🔧 Practical Unicode

Unicode in Databases

Storing Unicode text in a database requires choosing the right charset, collation, and column type — a wrong choice can silently truncate emoji or produce incorrect sort orders. This guide covers Unicode database configuration for MySQL, PostgreSQL, and SQLite, including the utf8mb4 gotcha in MySQL and how to migrate existing data.

Published 2024-01-22 · Updated 2025-03-14

Databases are where text lives long-term, and getting Unicode support wrong at the database layer creates problems that are extraordinarily painful to fix after the fact. A column that silently truncates emoji, a collation that treats "a\u0308" and "a" as identical, or a connection that converts UTF-8 to Latin-1 behind your back -- these issues corrupt data permanently.

This guide covers the Unicode configuration you need to get right in MySQL, PostgreSQL, SQLite, and SQL Server, with emphasis on the specific settings that trip people up.

Core Concepts

Before diving into specific databases, understand three related but distinct concepts:

Character Set (Encoding)

The character set determines which characters can be stored and how they are encoded as bytes. For Unicode, you want UTF-8 (or its database-specific variant).

Collation

The collation determines how characters are compared and sorted. Two strings can contain the same characters but sort differently depending on the collation. Collation also controls case sensitivity, accent sensitivity, and Unicode normalization behavior.

Connection Encoding

The connection encoding tells the database how the client is sending and expecting data. Even if your table uses UTF-8, a Latin-1 connection will garble any non-ASCII data in transit.

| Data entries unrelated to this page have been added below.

-- ==== Sys2Proof/Machine/Shift.lean ====
section
/-!
DEFINITION. The barrel shifter: LSH0, LSH1, RSH0, RSH1 (spec/41_shift_bitwise.md R130 to R135). The fill bit is the
opcode's bit 24 (R85), here the argument `f`.
-/

namespace Sys2Proof.Machine

/-- The fill byte F of R132: the fill bit in every position. -/
def fillByte (f : Bool) : Byte := if f then 0xFF#8 else 0x00#8

/-- Byte i of a left shift by `q` bytes and `s` bits (R132). -/
def leftShiftByte (a : Buffer) (fill : Byte) (q s i : Nat) : Byte :=
  if i < q then fill
  else
    let lower := if i < q + 1 then fill else a.getD (i - q - 1) fill
    (a.getD (i - q) fill <<< s) ||| (lower >>> (8 - s))

/-- The left shift of R132 and R133. -/
def leftShift (f : Bool) (k : Nat) (a : Buffer) : Buffer :=
  if 8 * a.length ≤ k then List.replicate a.length (fillByte f)
  else (List.range a.length).map (leftShiftByte a (fillByte f) (k / 8) (k % 8))

/-- Byte i of a right shift by `q` bytes and `s` bits of a buffer of `n` bytes (R134). -/
def rightShiftByte (a : Buffer) (fill : Byte) (n q s i : Nat) : Byte :=
  if n - 1 < i + q then fill
  else
    let upper := if i + q + 1 ≤ n - 1 then a.getD (i + q + 1) fill else fill
    (a.getD (i + q) fill >>> s) ||| (upper <<< (8 - s))

/-- The right shift of R134 and R135. -/
def rightShift (f : Bool) (k : Nat) (a : Buffer) : Buffer :=
  if 8 * a.length ≤ k then List.replicate a.length (fillByte f)
  else (List.range a.length).map (rightShiftByte a (fillByte f) a.length (k / 8) (k % 8))

/-- LSH0 rd, ra, #k (R132). -/
def execLsh0 (rd ra : Reg) (k : Half) (s : State) : Outcome :=
  unaryCommand (leftShift false k.toNat) rd ra s

/-- LSH1 rd, ra, #k (R133). -/
def execLsh1 (rd ra : Reg) (k : Half) (s : State) : Outcome :=
  unaryCommand (leftShift true k.toNat) rd ra s

/-- RSH0 rd, ra, #k (R134). -/
def execRsh0 (rd ra : Reg) (k : Half) (s : State) : Outcome :=
  unaryCommand (rightShift false k.toNat) rd ra s

/-- RSH1 rd, ra, #k (R135). -/
def execRsh1 (rd ra : Reg) (k : Half) (s : State) : Outcome :=
  unaryCommand (rightShift true k.toNat) rd ra s

end Sys2Proof.Machine
end

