-- ==== Sys2Proof/Machine/Window.lean ====
section
/-!
DEFINITION. The host window (spec/20_memory.md R50 to R59): where an access lands, what a read answers, what a write
stores, and which accesses are refused.
-/

namespace Sys2Proof.Machine

/-- The control registers of spec/10_state.md R26. -/
inductive Control where
  | cmd
  | status
  | width
  | slen
  | cap
  | blen (r : Reg)
deriving DecidableEq, Repr

/-- What an offset of the window belongs to (R51). -/
inductive Place where
  /-- A byte of a control register: the register and the byte's distance from the register's own offset. -/
  | control (c : Control) (lane : Nat)
  /-- A reserved offset. -/
  | reserved
  /-- Byte `j` of register `r`'s stride in the buffer window. -/
  | buffer (r : Reg) (j : Nat)
  /-- Character `k` of the string window. -/
  | string (k : Nat)
deriving DecidableEq, Repr

/-- The register numbered `i`; the callers give 0..7. -/
def regNumbered (i : Nat) : Reg :=
  match i with
  | 0 => .x0
  | 1 => .x1
  | 2 => .x2
  | 3 => .x3
  | 4 => .x4
  | 5 => .x5
  | 6 => .x6
  | _ => .x7

/-- The number of a register. -/
def regNumber : Reg → Nat
  | .x0 => 0
  | .x1 => 1
  | .x2 => 2
  | .x3 => 3
  | .x4 => 4
  | .x5 => 5
  | .x6 => 6
  | .x7 => 7

/-- The map of the window below 0x10000, by 32-bit slot (R51). -/
def controlSlot (slot : Nat) : Option Control :=
  match slot with
  | 0 => some .cmd
  | 1 => some .status
  | 2 => some .width
  | 3 => some .slen
  | 4 => some .cap
  | _ => if 8 ≤ slot ∧ slot < 16 then some (.blen (regNumbered (slot - 8))) else none

/-- The map of the window (R51), for an offset below its size. -/
def placeOf (off : Nat) : Place :=
  if off < Config.bufferBase then
    match controlSlot (off / 4) with
    | some c => .control c (off % 4)
    | none => .reserved
  else if off < Config.stringBase then
    .buffer (regNumbered ((off - Config.bufferBase) / Config.bufferStride))
      ((off - Config.bufferBase) % Config.bufferStride)
  else .string (off - Config.stringBase)

/-- Where a host address lies in the window, or none outside it (R50). -/
def offsetOf (p : Params) (addr : Nat) : Option Nat :=
  if p.base ≤ addr ∧ addr < p.base + Config.windowSize then some (addr - p.base) else none

/-- CAP (spec/10_state.md R30): NMAX in [15:0], SMAX in [31:16]. -/
def capWord (p : Params) : Word := BitVec.ofNat 16 p.smax ++ BitVec.ofNat 16 p.nmax

/-- BLENi (spec/10_state.md R31): the length tag in [15:0], 0 above. -/
def blenWord (s : State) (r : Reg) : Word := 0#16 ++ BitVec.ofNat 16 (s.getReg r).length

/-- The word a control register reads as; CMD cannot be read (R26, R52). -/
def controlWord (s : State) : Control → Option Word
  | .cmd => none
  | .status => some (statusWord s.status)
  | .width => some (0#16 ++ s.width)
  | .slen => some (0#16 ++ s.slen)
  | .cap => some (capWord s.params)
  | .blen r => some (blenWord s r)

/-- `MemRead` at an offset (R52, R53, R55), or the reason it is refused (R57). A read changes nothing. -/
def readPlace (s : State) (p : Place) (n : Nat) : Except Fault Answer :=
  match p with
  | .reserved => .error .reservedOffset
  | .control c lane =>
    if n ≠ 4 ∨ lane ≠ 0 then .error .controlShape
    else
      match controlWord s c with
      | some w => .ok (.word w)
      | none => .error .wrongDirection
  | .buffer r j =>
    if n ≠ 1 then .error .windowWidth
    else
      match (s.getReg r)[j]? with
      | some b => .ok (.byte b)
      | none => .error .beyondLength
  | .string k =>
    if n ≠ 1 then .error .windowWidth
    else if s.params.smax ≤ k then .error .beyondString
    else .ok (.byte (s.charAt k))

/-- What an accepted write does: it stores its datum, or it hands a command word to the engine (R52, R61). -/
inductive WriteEffect where
  | stored (t : State)
  | command (w : Word)
deriving DecidableEq, Repr

/-- `MemWrite` at an offset (R52, R54, R55), or the reason it is refused (R57). -/
def writePlace (s : State) (p : Place) (n v : Nat) : Except Fault WriteEffect :=
  match p with
  | .reserved => .error .reservedOffset
  | .control c lane =>
    if n ≠ 4 ∨ lane ≠ 0 then .error .controlShape
    else
      match c with
      | .cmd => .ok (.command (BitVec.ofNat 32 v))
      | .width => .ok (.stored { s with width := BitVec.ofNat 16 v })
      | .slen => .ok (.stored { s with slen := BitVec.ofNat 16 v })
      | .status => .error .wrongDirection
      | .cap => .error .wrongDirection
      | .blen _ => .error .wrongDirection
  | .buffer r j =>
    if n ≠ 1 then .error .windowWidth
    else if j < (s.getReg r).length then
      .ok (.stored (s.setReg r (setBufferByte (s.getReg r) j (BitVec.ofNat 8 v))))
    else .error .beyondLength
  | .string k =>
    if n ≠ 1 then .error .windowWidth
    else if s.params.smax ≤ k then .error .beyondString
    else .ok (.stored (s.setChar k (BitVec.ofNat 8 v)))

/-- A host read of `n` bytes at an address. -/
def hostRead (s : State) (addr n : Nat) : Except Fault Answer :=
  match offsetOf s.params addr with
  | none => .error .outsideWindow
  | some off => readPlace s (placeOf off) n

/-- A host write of `n` bytes at an address. -/
def hostWrite (s : State) (addr n v : Nat) : Except Fault WriteEffect :=
  match offsetOf s.params addr with
  | none => .error .outsideWindow
  | some off => writePlace s (placeOf off) n v

end Sys2Proof.Machine
end

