-- ==== Sys2Proof/Machine/Step.lean ====
section
/-!
DEFINITION. One step: the next input is taken and served completely (spec/20_memory.md R60, R61); with none pending the
engine idles (spec/60_exceptions.md R245, R249). It only calls Command.lean.
-/

namespace Sys2Proof.Machine

/-- One step of the machine. -/
def step (s : State) : Host.Outcome State Fault Refusal :=
  match s.pending with
  | [] => .next s
  | i :: rest => serve { s with pending := rest } i

/-- `s` with the host's write of that command word to CMD as the next input (log 3). -/
def State.withFetchWord (s : State) (nbits w : Nat) : State :=
  { s with pending := commandWrite s nbits w :: s.pending }

end Sys2Proof.Machine
end

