-- ==== Sys2Proof/Laws/PerInstr.lean ====
section
/-!
SUPPORT. One statement per command about its syntax: the opcode in the word of a command is the one the opcode map gives
it (spec/30_encoding.md R88).
-/

namespace Sys2Proof.Laws

/-- The opcode of each command, read off the table of R88. -/
def opcodeOf : Instr → BitVec 8
  | .zero _ => 0x01#8
  | .max _ => 0x02#8
  | .resize _ _ => 0x03#8
  | .set _ _ => 0x04#8
  | .not _ _ => 0x08#8
  | .and _ _ _ => 0x09#8
  | .or _ _ _ => 0x0A#8
  | .xor _ _ _ => 0x0B#8
  | .lsh0 _ _ _ => 0x10#8
  | .lsh1 _ _ _ => 0x11#8
  | .rsh0 _ _ _ => 0x12#8
  | .rsh1 _ _ _ => 0x13#8
  | .add _ _ _ => 0x20#8
  | .sub _ _ _ => 0x21#8
  | .mul _ _ _ => 0x22#8
  | .div _ _ _ => 0x24#8
  | .mod _ _ _ => 0x25#8
  | .cmp _ _ => 0x30#8
  | .isZero _ => 0x31#8
  | .toStr _ _ => 0x40#8
  | .fromStr _ _ => 0x41#8

/-- The word of a command carries its opcode in bits [31:24]. -/
def OpcodeField.Statement (i : Instr) : Prop := opField (encode i) = opcodeOf i

theorem OpcodeField.zero (rd : Reg) : OpcodeField.Statement (.zero rd) := opField_wordR _ _ _ _
theorem OpcodeField.max (rd : Reg) : OpcodeField.Statement (.max rd) := opField_wordR _ _ _ _
theorem OpcodeField.resize (rd ra : Reg) : OpcodeField.Statement (.resize rd ra) := opField_wordR _ _ _ _
theorem OpcodeField.set (rd ra : Reg) : OpcodeField.Statement (.set rd ra) := opField_wordR _ _ _ _
theorem OpcodeField.not (rd ra : Reg) : OpcodeField.Statement (.not rd ra) := opField_wordR _ _ _ _
theorem OpcodeField.and (rd ra rb : Reg) : OpcodeField.Statement (.and rd ra rb) := opField_wordR _ _ _ _
theorem OpcodeField.or (rd ra rb : Reg) : OpcodeField.Statement (.or rd ra rb) := opField_wordR _ _ _ _
theorem OpcodeField.xor (rd ra rb : Reg) : OpcodeField.Statement (.xor rd ra rb) := opField_wordR _ _ _ _
theorem OpcodeField.lsh0 (rd ra : Reg) (k : Half) : OpcodeField.Statement (.lsh0 rd ra k) := opField_wordI _ _ _ _
theorem OpcodeField.lsh1 (rd ra : Reg) (k : Half) : OpcodeField.Statement (.lsh1 rd ra k) := opField_wordI _ _ _ _
theorem OpcodeField.rsh0 (rd ra : Reg) (k : Half) : OpcodeField.Statement (.rsh0 rd ra k) := opField_wordI _ _ _ _
theorem OpcodeField.rsh1 (rd ra : Reg) (k : Half) : OpcodeField.Statement (.rsh1 rd ra k) := opField_wordI _ _ _ _
theorem OpcodeField.add (rd ra rb : Reg) : OpcodeField.Statement (.add rd ra rb) := opField_wordR _ _ _ _
theorem OpcodeField.sub (rd ra rb : Reg) : OpcodeField.Statement (.sub rd ra rb) := opField_wordR _ _ _ _
theorem OpcodeField.mul (rd ra rb : Reg) : OpcodeField.Statement (.mul rd ra rb) := opField_wordR _ _ _ _
theorem OpcodeField.div (rd ra rb : Reg) : OpcodeField.Statement (.div rd ra rb) := opField_wordR _ _ _ _
theorem OpcodeField.mod (rd ra rb : Reg) : OpcodeField.Statement (.mod rd ra rb) := opField_wordR _ _ _ _
theorem OpcodeField.cmp (ra rb : Reg) : OpcodeField.Statement (.cmp ra rb) := opField_wordR _ _ _ _
theorem OpcodeField.isZero (ra : Reg) : OpcodeField.Statement (.isZero ra) := opField_wordR _ _ _ _
theorem OpcodeField.toStr (ra : Reg) (base : Half) : OpcodeField.Statement (.toStr ra base) := opField_wordI _ _ _ _
theorem OpcodeField.fromStr (rd : Reg) (base : Half) : OpcodeField.Statement (.fromStr rd base) := opField_wordI _ _ _ _

end Sys2Proof.Laws
end

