-- ==== Sys2Proof/Laws/Window.lean ====
section
/-!
SUPPORT. Where a host address lands in the window (spec/20_memory.md R50, R51), place by place.
-/

namespace Sys2Proof.Laws
open Sys2Proof.Machine

theorem offsetOf_base (p : Params) {off : Nat} (h : off < Config.windowSize) :
    offsetOf p (p.base + off) = some off := by
  rw [offsetOf, if_pos ⟨by omega, by omega⟩]
  simp

theorem offsetOf_eq_some {p : Params} {addr off : Nat} (h : offsetOf p addr = some off) :
    addr = p.base + off ∧ off < Config.windowSize := by
  unfold offsetOf at h
  split at h
  · rename_i hc
    cases h
    omega
  · cases h

theorem regNumbered_regNumber (r : Reg) : regNumbered (regNumber r) = r := by cases r <;> rfl

theorem regNumber_regNumbered {i : Nat} (h : i < 8) : regNumber (regNumbered i) = i := by
  have key : ∀ i : Fin 8, regNumber (regNumbered i.val) = i.val := by decide
  exact key ⟨i, h⟩

theorem regNumber_lt (r : Reg) : regNumber r < 8 := by cases r <;> decide

/-- An offset in the string window is its character (R51). -/
theorem placeOf_string (k : Nat) : placeOf (0x20000 + k) = .string k := by
  simp [placeOf, Config.bufferBase, Config.stringBase]
  omega

/-- An offset in the buffer window is its register and byte (R51). -/
theorem placeOf_buffer {i j : Nat} (hi : i < 8) (hj : j < 0x2000) :
    placeOf (0x10000 + 0x2000 * i + j) = .buffer (regNumbered i) j := by
  have h1 : ¬ 0x10000 + 0x2000 * i + j < 0x10000 := by omega
  have h2 : 0x10000 + 0x2000 * i + j < 0x20000 := by omega
  have h3 : (0x10000 + 0x2000 * i + j - 0x10000) / 0x2000 = i := by omega
  have h4 : (0x10000 + 0x2000 * i + j - 0x10000) % 0x2000 = j := by omega
  simp only [placeOf, Config.bufferBase, Config.stringBase, Config.bufferStride, h1, h2, h3, h4, if_false, if_true]

/-- The length register of register i (R51). -/
theorem placeOf_blen {i : Nat} (hi : i < 8) : placeOf (0x20 + 4 * i) = .control (.blen (regNumbered i)) 0 := by
  have key : ∀ i : Fin 8, placeOf (0x20 + 4 * i.val) = .control (.blen (regNumbered i.val)) 0 := by decide
  exact key ⟨i, hi⟩

/-- The answer to a read leaves the state as it was but for the answer (R52, R53, R55). -/
theorem serveRead_cases {s t : State} {addr n : Nat} (h : serveRead s addr n = .next t) :
    ∃ a, hostRead s addr n = .ok a ∧ t = s.answer a := by
  unfold serveRead at h
  split at h
  · rename_i a ha
    cases h
    exact ⟨a, ha, rfl⟩
  · cases h

/-- What a write can do: store, or run a command, and answer that it is done (R52, R61). -/
theorem serveWrite_cases {s t : State} {addr n v : Nat} (h : serveWrite s addr n v = .next t) :
    (∃ u, hostWrite s addr n v = .ok (.stored u) ∧ t = u.answer .done) ∨
      (∃ w u, hostWrite s addr n v = .ok (.command w) ∧ runCommand w s = .next u ∧ t = u.answer .done) := by
  unfold serveWrite at h
  split at h
  · rename_i u hu
    cases h
    exact .inl ⟨u, hu, rfl⟩
  · rename_i w hw
    unfold completeWrite at h
    split at h
    · rename_i u hu
      cases h
      exact .inr ⟨w, u, hw, hu, rfl⟩
    · cases h
    · cases h
  · cases h

/-- What a write that stores can store (R54, R55, and the WIDTH and SLEN of R52). -/
theorem hostWrite_stored {s u : State} {addr n v : Nat} (h : hostWrite s addr n v = .ok (.stored u)) :
    u = { s with width := BitVec.ofNat 16 v } ∨ u = { s with slen := BitVec.ofNat 16 v } ∨
      (∃ r j, j < (s.getReg r).length ∧
        u = s.setReg r (setBufferByte (s.getReg r) j (BitVec.ofNat 8 v))) ∨
      (∃ k, k < s.params.smax ∧ u = s.setChar k (BitVec.ofNat 8 v)) := by
  unfold hostWrite at h
  split at h
  · cases h
  · rename_i off _
    unfold writePlace at h
    split at h
    · cases h
    · rename_i c lane _
      split at h
      · cases h
      · cases c <;> simp only [Except.ok.injEq, WriteEffect.stored.injEq, reduceCtorEq] at h
        · exact .inl h.symm
        · exact .inr (.inl h.symm)
    · rename_i r j _
      split at h
      · cases h
      · split at h
        · rename_i hj
          simp only [Except.ok.injEq, WriteEffect.stored.injEq] at h
          exact .inr (.inr (.inl ⟨r, j, hj, h.symm⟩))
        · cases h
    · rename_i k _
      split at h
      · cases h
      · split at h
        · cases h
        · simp only [Except.ok.injEq, WriteEffect.stored.injEq] at h
          exact .inr (.inr (.inr ⟨k, by omega, h.symm⟩))

end Sys2Proof.Laws
end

All three must be consistent for Unicode to work correctly.

MySQL / MariaDB

MySQL's Unicode support has a notorious history. The original utf8 character set only supports characters in the Basic Multilingual Plane (U+0000 to U+FFFF) -- it uses a maximum of 3 bytes per character. This means emoji, historic scripts, and rare CJK characters are silently truncated or rejected.

Always Use utf8mb4

The utf8mb4 character set supports the full Unicode range (up to 4 bytes per character). It should be the default for all new projects.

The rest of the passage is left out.